Exercise directions:
All lines in the data that hold the word "conflictTest" need copying.

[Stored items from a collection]
Start of Block

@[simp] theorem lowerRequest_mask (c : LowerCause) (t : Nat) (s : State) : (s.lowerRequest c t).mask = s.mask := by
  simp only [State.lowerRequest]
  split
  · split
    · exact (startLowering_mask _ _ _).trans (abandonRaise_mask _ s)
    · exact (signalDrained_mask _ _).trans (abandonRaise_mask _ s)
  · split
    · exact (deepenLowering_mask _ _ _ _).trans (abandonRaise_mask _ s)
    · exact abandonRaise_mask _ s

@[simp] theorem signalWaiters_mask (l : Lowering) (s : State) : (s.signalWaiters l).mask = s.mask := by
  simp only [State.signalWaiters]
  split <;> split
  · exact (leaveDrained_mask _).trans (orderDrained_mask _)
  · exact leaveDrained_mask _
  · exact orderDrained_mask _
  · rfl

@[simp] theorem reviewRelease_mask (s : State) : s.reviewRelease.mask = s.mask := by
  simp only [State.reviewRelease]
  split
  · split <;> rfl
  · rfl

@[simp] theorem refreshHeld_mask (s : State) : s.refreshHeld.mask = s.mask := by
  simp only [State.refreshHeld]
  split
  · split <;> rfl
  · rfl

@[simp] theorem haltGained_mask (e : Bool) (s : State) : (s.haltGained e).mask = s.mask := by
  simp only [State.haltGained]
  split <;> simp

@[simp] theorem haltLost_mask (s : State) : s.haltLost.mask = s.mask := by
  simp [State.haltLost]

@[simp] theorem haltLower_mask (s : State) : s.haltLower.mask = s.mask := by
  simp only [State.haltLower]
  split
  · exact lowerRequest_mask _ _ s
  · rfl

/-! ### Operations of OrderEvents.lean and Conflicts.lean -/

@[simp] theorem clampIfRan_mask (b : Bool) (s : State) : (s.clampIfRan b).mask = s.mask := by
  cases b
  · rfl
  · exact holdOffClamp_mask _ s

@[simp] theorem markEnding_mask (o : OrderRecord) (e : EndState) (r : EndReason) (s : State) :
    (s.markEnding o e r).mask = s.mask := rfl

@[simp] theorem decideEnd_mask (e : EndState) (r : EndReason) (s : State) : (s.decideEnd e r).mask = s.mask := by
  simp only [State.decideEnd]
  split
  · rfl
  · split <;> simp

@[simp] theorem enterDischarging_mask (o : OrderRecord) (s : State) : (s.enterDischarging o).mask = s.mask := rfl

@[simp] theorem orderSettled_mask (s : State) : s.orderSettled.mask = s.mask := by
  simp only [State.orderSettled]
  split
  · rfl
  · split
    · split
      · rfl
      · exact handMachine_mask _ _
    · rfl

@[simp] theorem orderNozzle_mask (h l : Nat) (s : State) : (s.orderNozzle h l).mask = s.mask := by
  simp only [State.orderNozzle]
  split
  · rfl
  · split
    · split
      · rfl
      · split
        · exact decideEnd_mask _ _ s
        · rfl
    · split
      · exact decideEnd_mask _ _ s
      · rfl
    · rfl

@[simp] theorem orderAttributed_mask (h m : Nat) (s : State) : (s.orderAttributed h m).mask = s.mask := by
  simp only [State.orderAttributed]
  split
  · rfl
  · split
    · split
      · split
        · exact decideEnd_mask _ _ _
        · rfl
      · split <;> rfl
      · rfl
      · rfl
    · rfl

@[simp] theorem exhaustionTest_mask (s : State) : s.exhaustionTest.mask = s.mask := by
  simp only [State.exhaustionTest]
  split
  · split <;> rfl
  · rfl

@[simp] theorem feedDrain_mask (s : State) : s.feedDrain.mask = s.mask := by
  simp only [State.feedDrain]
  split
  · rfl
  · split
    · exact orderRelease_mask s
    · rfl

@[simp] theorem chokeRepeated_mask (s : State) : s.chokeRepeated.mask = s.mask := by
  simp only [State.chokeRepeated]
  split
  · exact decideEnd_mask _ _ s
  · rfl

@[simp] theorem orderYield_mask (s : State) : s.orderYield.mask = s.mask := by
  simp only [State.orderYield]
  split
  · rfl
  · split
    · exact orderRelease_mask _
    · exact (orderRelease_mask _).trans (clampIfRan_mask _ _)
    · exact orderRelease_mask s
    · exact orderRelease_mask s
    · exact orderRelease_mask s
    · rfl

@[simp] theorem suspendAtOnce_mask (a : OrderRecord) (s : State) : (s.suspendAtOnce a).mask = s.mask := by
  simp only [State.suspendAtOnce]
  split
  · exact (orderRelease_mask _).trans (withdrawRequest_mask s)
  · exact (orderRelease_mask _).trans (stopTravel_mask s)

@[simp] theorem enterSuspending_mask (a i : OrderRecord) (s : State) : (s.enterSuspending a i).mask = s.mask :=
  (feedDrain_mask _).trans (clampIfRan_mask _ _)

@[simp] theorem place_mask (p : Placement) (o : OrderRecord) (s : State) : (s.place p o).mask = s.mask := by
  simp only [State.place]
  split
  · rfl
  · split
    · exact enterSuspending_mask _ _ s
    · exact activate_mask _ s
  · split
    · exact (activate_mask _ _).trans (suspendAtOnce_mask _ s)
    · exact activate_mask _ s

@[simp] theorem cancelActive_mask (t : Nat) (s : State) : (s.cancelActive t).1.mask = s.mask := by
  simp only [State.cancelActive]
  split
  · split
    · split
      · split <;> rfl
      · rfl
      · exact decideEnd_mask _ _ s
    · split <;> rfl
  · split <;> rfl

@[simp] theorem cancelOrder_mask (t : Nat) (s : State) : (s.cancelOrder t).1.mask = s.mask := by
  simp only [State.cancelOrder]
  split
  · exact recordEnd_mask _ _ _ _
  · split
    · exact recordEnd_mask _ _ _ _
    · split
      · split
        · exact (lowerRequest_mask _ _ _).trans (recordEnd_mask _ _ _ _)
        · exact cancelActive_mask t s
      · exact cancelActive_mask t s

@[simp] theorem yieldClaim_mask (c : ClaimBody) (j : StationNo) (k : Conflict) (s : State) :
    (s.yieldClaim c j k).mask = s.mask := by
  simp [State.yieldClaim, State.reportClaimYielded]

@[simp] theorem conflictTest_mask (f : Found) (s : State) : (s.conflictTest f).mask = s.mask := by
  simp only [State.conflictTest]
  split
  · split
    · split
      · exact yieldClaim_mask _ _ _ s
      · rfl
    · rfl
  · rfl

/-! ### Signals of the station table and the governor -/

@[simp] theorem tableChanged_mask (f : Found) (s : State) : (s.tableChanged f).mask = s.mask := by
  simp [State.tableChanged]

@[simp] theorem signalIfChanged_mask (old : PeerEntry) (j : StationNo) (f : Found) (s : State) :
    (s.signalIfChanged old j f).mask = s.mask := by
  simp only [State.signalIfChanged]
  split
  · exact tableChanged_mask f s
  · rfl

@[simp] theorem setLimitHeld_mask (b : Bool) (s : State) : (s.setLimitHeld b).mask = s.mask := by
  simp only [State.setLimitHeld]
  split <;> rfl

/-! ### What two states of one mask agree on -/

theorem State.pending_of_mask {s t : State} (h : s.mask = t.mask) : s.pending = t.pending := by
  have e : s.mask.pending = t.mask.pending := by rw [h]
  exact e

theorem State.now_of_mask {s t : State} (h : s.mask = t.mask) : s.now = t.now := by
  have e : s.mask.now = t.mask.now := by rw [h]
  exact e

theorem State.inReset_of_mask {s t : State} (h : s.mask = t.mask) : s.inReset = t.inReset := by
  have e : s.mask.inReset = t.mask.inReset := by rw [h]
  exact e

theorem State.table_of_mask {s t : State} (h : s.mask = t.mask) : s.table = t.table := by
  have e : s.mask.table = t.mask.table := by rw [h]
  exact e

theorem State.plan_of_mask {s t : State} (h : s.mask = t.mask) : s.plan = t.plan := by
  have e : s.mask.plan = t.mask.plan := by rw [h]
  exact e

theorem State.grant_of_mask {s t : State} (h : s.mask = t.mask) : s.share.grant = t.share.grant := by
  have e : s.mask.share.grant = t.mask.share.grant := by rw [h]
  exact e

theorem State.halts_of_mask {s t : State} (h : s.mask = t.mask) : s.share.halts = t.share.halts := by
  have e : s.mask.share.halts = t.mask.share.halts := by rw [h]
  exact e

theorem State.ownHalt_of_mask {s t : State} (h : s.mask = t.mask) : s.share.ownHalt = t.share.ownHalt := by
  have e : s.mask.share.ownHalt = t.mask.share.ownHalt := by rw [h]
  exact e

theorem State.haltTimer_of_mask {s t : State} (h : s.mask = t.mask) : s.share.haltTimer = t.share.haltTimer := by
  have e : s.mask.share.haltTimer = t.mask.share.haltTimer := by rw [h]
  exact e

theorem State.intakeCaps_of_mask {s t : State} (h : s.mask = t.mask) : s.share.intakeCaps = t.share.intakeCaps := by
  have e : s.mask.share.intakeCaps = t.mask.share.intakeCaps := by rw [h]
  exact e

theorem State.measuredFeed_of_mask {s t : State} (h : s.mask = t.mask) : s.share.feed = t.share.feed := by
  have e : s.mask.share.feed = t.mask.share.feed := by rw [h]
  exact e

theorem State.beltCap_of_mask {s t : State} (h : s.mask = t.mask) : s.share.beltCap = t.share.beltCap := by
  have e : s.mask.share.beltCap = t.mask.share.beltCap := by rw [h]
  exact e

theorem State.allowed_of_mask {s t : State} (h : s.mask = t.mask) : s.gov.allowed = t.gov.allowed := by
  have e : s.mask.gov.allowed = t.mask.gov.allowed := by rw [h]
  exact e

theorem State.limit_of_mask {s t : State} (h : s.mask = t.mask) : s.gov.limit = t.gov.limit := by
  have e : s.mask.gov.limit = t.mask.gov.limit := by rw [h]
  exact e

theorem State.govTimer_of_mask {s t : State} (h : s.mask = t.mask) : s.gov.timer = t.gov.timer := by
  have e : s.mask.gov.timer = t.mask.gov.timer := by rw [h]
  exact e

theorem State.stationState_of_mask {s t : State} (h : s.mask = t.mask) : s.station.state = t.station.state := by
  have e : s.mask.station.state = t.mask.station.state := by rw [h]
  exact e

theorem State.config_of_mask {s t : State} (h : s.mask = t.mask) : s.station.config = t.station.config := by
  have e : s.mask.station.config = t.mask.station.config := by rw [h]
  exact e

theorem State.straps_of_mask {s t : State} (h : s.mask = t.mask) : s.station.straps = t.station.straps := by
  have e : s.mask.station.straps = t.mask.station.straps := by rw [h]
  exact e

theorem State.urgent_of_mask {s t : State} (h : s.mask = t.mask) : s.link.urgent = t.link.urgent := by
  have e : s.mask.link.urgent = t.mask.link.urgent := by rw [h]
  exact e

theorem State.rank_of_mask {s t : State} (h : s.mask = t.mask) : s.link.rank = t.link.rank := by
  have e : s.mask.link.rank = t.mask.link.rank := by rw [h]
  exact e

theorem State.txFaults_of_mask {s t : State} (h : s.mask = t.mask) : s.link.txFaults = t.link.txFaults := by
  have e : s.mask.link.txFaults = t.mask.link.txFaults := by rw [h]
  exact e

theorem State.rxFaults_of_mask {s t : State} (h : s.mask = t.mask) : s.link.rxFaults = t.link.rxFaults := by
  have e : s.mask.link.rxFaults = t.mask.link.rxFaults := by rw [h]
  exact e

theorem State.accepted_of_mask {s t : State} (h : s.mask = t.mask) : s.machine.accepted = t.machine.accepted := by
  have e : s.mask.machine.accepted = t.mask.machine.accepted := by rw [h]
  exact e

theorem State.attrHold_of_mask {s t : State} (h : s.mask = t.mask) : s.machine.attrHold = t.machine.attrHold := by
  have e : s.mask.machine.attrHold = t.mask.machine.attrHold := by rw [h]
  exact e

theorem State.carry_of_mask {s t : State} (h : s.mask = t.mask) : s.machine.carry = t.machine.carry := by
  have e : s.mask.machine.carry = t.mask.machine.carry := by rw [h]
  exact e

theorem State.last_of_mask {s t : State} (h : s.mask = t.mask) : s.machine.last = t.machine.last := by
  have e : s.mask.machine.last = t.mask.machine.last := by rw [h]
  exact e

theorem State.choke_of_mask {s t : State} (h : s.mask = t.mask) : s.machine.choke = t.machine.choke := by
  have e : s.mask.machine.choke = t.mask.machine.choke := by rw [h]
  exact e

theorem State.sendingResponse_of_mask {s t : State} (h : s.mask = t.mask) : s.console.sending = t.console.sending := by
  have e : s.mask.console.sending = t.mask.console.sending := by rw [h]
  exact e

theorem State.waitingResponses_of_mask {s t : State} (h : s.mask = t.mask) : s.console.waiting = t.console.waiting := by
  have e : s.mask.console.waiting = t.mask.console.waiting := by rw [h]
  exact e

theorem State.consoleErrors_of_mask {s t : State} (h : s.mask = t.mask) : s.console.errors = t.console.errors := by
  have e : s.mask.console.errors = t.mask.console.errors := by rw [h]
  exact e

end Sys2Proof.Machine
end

End of Block

Task answer:
@[simp] theorem conflictTest_mask (f : Found) (s : State) : (s.conflictTest f).mask = s.mask := by
  simp only [State.conflictTest]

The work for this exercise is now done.